Watching the child, Phlegmenkoff decided that the girl _must_ have been born into high society. She had impeccable table manners, and her back was ramrod straight no matter what she sat on. The girl practically oozed privilege. And in this day and age that was not a good thing, so Phlegmenkoff was determined to beat it out of her. 

The years went past, and Anya grew out of her more annoying traits. She learned to like and eat every meal that was put in front of her, she learned that she would not always get to go first, or be given the largest part of anything. She still didn’t drink tea, but that was simply because she didn’t like it, and no one was forcing her to drink it, seeing how expensive it was nowadays.

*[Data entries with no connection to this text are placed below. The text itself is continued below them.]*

-- ==== Sys2Proof/Machine/ZMemory.lean ====
section
/-! DEFINITION. Loads, stores, load-link and store-conditional, and the block instructions (R375, R387, R395-R400). -/
namespace Sys2Proof.Machine

/-- Whether a store word is illegal: rd must be 0 (R381). Log entry 111 (DEDUCED). -/
def illS (f : Fields) : Bool := !(f.rd == 0 && regOk f.ra && regOk f.rb)

/-- Whether a load word is illegal: the rb field must be 0 (R381). Log entry 111 (DEDUCED). -/
def illL (f : Fields) : Bool := illI f

/-- The address ra + imm22, modulo 2^48 (R383). -/
def State.ea (s : State) (c : Nat) (f : Fields) : Nat := (s.getR c f.ra + simm f).toNat

/-- A load instruction of `n` bytes. -/
def State.loads (s : State) (c n : Nat) (sx : Bool) (f : Fields) : State :=
  s.instruction c (illL f) false (fun s => s.loadInsn c n sx f.rd (s.ea c f))

/-- A store instruction of `n` bytes. -/
def State.stores (s : State) (c n : Nat) (f : Fields) : State :=
  s.instruction c (illS f) false (fun s => s.storeInsn c n (s.getR c f.rb) (s.ea c f))

/-- LD1, LD1S (`sx`). -/
def execLd1 (c : Fin 5) (sx : Bool) (f : Fields) (s : State) : Result :=
  ok (s.loads c 1 sx f)

/-- LD2, LD2S (`sx`). -/
def execLd2 (c : Fin 5) (sx : Bool) (f : Fields) (s : State) : Result :=
  ok (s.loads c 2 sx f)

/-- LD6. -/
def execLd6 (c : Fin 5) (f : Fields) (s : State) : Result :=
  ok (s.loads c 6 false f)

/-- ST1. -/
def execSt1 (c : Fin 5) (f : Fields) (s : State) : Result :=
  ok (s.stores c 1 f)

/-- ST2. -/
def execSt2 (c : Fin 5) (f : Fields) (s : State) : Result :=
  ok (s.stores c 2 f)

/-- ST6. -/
def execSt6 (c : Fin 5) (f : Fields) (s : State) : Result :=
  ok (s.stores c 6 f)

/-- LDL. -/
def execLdl (c : Fin 5) (f : Fields) (s : State) : Result :=
  ok (s.instruction c (illL f) false (fun s => s.loadLink c f.rd (s.ea c f)))

/-- STC: the result register is rd. -/
def execStc (c : Fin 5) (f : Fields) (s : State) : Result :=
  ok (s.instruction c (!(regOk f.rd && regOk f.ra && regOk f.rb)) false (fun s => s.storeCond c f.rd (s.getR c f.rb) (s.ea c f)))

/-! ### Block instructions (R395-R399) -/

/-- The block instructions. Log entry 114 (DESIGN CHOICE). -/
def kindMov : Nat := 0
/-- FILLBLK. -/
def kindFill : Nat := 1
/-- CMPBLK. -/
def kindCmp : Nat := 2
/-- SCANBLK. -/
def kindScan : Nat := 3

/-- Whether a block word is illegal: three different registers, fn[0] only where it is assigned. -/
def illBlock (kind : Nat) (f : Fields) : Bool :=
  !(regs3 f && f.rd != f.ra && f.rd != f.rb && f.ra != f.rb
    && decide (f.imm.toNat < (if kind = kindMov ∨ kind = kindScan then 2 else 1)))

/-- The elements that remain. Log entry 114 (DESIGN CHOICE). -/
def State.blockLeft (s : State) (c : Nat) (f : Fields) : Nat := (s.getR c f.rb).toNat

/-- A pointer one element further, or back. -/
def State.movePointer (s : State) (c : Nat) (r : BitVec 6) (back : Bool) : State :=
  s.setR c r (if back then s.getR c r - 6 else s.getR c r + 6)

/-- An element is done: the registers move on, and the instruction is complete when none remains. -/
def State.blockNext (s : State) (c : Nat) (f : Fields) (acc : List Done) (ra back : Bool) : ZOut :=
  let s1 := s.movePointer c f.rd back
  let s2 := if ra then s1.movePointer c f.ra back else s1
  let s3 := s2.setR c f.rb (s2.getR c f.rb - 1)
  if s3.blockLeft c f = 0 then .done s3 acc else .again s3 acc

/-- The address of an element's operand at a pointer. -/
def State.blockAt (s : State) (c : Nat) (r : BitVec 6) (back : Bool) : Nat :=
  (if back then s.getR c r - 6 else s.getR c r).toNat

/-- A load of an element: from the far words already here, or an access.  The answer of `k` follows. -/
def State.blockLoad (s : State) (c kind i : Nat) (f : Fields) (got : List Word) (a : Nat)
    (k : State → Word → List Word → ZOut) : ZOut :=
  match got[i]? with
  | some w => k s w got
  | none =>
    match s.zLoad c a 6 with
    | .got t v => k t (BitVec.ofNat 48 v) (got ++ [BitVec.ofNat 48 v])
    | .fault t e x => .raise t e (some x)
    | .far t => .left (t.coreFar c { FarOp.init with addr := a, esize := 6, count := 6, use := .block kind f got })

/-- A store of an element: done already by a far transaction, or an access; a fault leaves the state `before` the element. -/
def State.blockStore (before s : State) (c kind i : Nat) (f : Fields) (got : List Word) (a : Nat) (v : Word)
    (k : State → ZOut) : ZOut :=
  match got[i]? with
  | some _ => k s
  | none =>
    match s.zStore c a (leBytes 6 v.toNat) with
    | .got t _ => k t
    | .fault _ e x => .raise before e (some x)
    | .far t => .left (t.coreFar c { FarOp.init with
        write := true, addr := a, esize := 6, count := 6, bytes := leBytes 6 v.toNat, use := .block kind f got })

/-- One element of a block instruction (R396, R397, R399); `got` holds the words that its far accesses have returned.
Log entry 114 (DESIGN CHOICE). -/
def State.blockStep (c kind : Nat) (f : Fields) (got : List Word) (s : State) : ZOut :=
  if s.blockLeft c f = 0 then .done s []
  else if kind = kindMov then
    let back := f.imm.getLsbD 0
    let src := s.blockAt c f.ra back
    let dst := s.blockAt c f.rd back
    if s.misaligned src 6 then .raise s .align (some src)
    else if s.misaligned dst 6 then .raise s .align (some dst)
    else s.blockLoad c kind 0 f got src (fun t v got =>
      State.blockStore s t c kind 1 f got dst v (fun u => u.blockNext c f [(src, 6, false), (dst, 6, true)] true back))
  else if kind = kindFill then
    let dst := s.blockAt c f.rd false
    State.blockStore s s c kind 0 f got dst (s.getR c f.ra) (fun u => u.blockNext c f [(dst, 6, true)] false false)
  else if kind = kindCmp then
    let p := s.blockAt c f.rd false
    let q := s.blockAt c f.ra false
    if s.misaligned p 6 then .raise s .align (some p)
    else if s.misaligned q 6 then .raise s .align (some q)
    else s.blockLoad c kind 0 f got p (fun t v got =>
      t.blockLoad c kind 1 f got q (fun u w _ =>
        if v = w then u.blockNext c f [(p, 6, false), (q, 6, false)] true false else .done u [(p, 6, false), (q, 6, false)]))
  else
    let p := s.blockAt c f.rd false
    s.blockLoad c kind 0 f got p (fun t v _ =>
      if (v == s.getR c f.ra) == f.imm.getLsbD 0 then t.blockNext c f [(p, 6, false)] false false else .done t [(p, 6, false)])

/-- A block instruction. -/
def State.block (s : State) (c kind : Nat) (f : Fields) : State :=
  s.instruction c (illBlock kind f) false (fun s => s.blockStep c kind f [])

/-- MOVBLK. -/
def execMovblk (c : Fin 5) (f : Fields) (s : State) : Result :=
  ok (s.block c kindMov f)

/-- FILLBLK. -/
def execFillblk (c : Fin 5) (f : Fields) (s : State) : Result :=
  ok (s.block c kindFill f)

/-- CMPBLK. -/
def execCmpblk (c : Fin 5) (f : Fields) (s : State) : Result :=
  ok (s.block c kindCmp f)

/-- SCANBLK. -/
def execScanblk (c : Fin 5) (f : Fields) (s : State) : Result :=
  ok (s.block c kindScan f)

end Sys2Proof.Machine
end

Still, she was strange that girl. She didn’t listen and at eighteen it still seemed like she felt like she was better than everyone else. Hah! When would little Anya understand that she was nobody? Maybe she had been somebody, who knew, but no one had ever come to claim her. She was an orphan with no money, what did it matter that she could play the piano? Where she was going in life- the fish factory- those skills would do her no good!

Comrade Phlegmenkoff had watched that girl grow up, she had watched every boy in the house fall in love with her, and she had watched Anya pay none of them any mind.

Take Peter, for instance: Peter was one year older than Anya and had been in love with her ever since she had arrived. When he left at eighteen he had heavily hinted at marriage as soon as Anya left too. Phlegmenkoff didn’t think Anya got any of Peter’s hints, even when he came to see her every other weekend. If there was one thing comrade Phlegmenkoff knew it was that little Anya would never be Peter’s fishing wife. Anya had talked about leaving this place from the moment she realised that she couldn’t get a second blanket when it was cold.

Anya was going to Paris! Hah! She had talked non-stop about Paris and whoever had given her the locket. The locket had been the only thing the little girl had been allowed to keep, everything else she had arrived in had been sold. 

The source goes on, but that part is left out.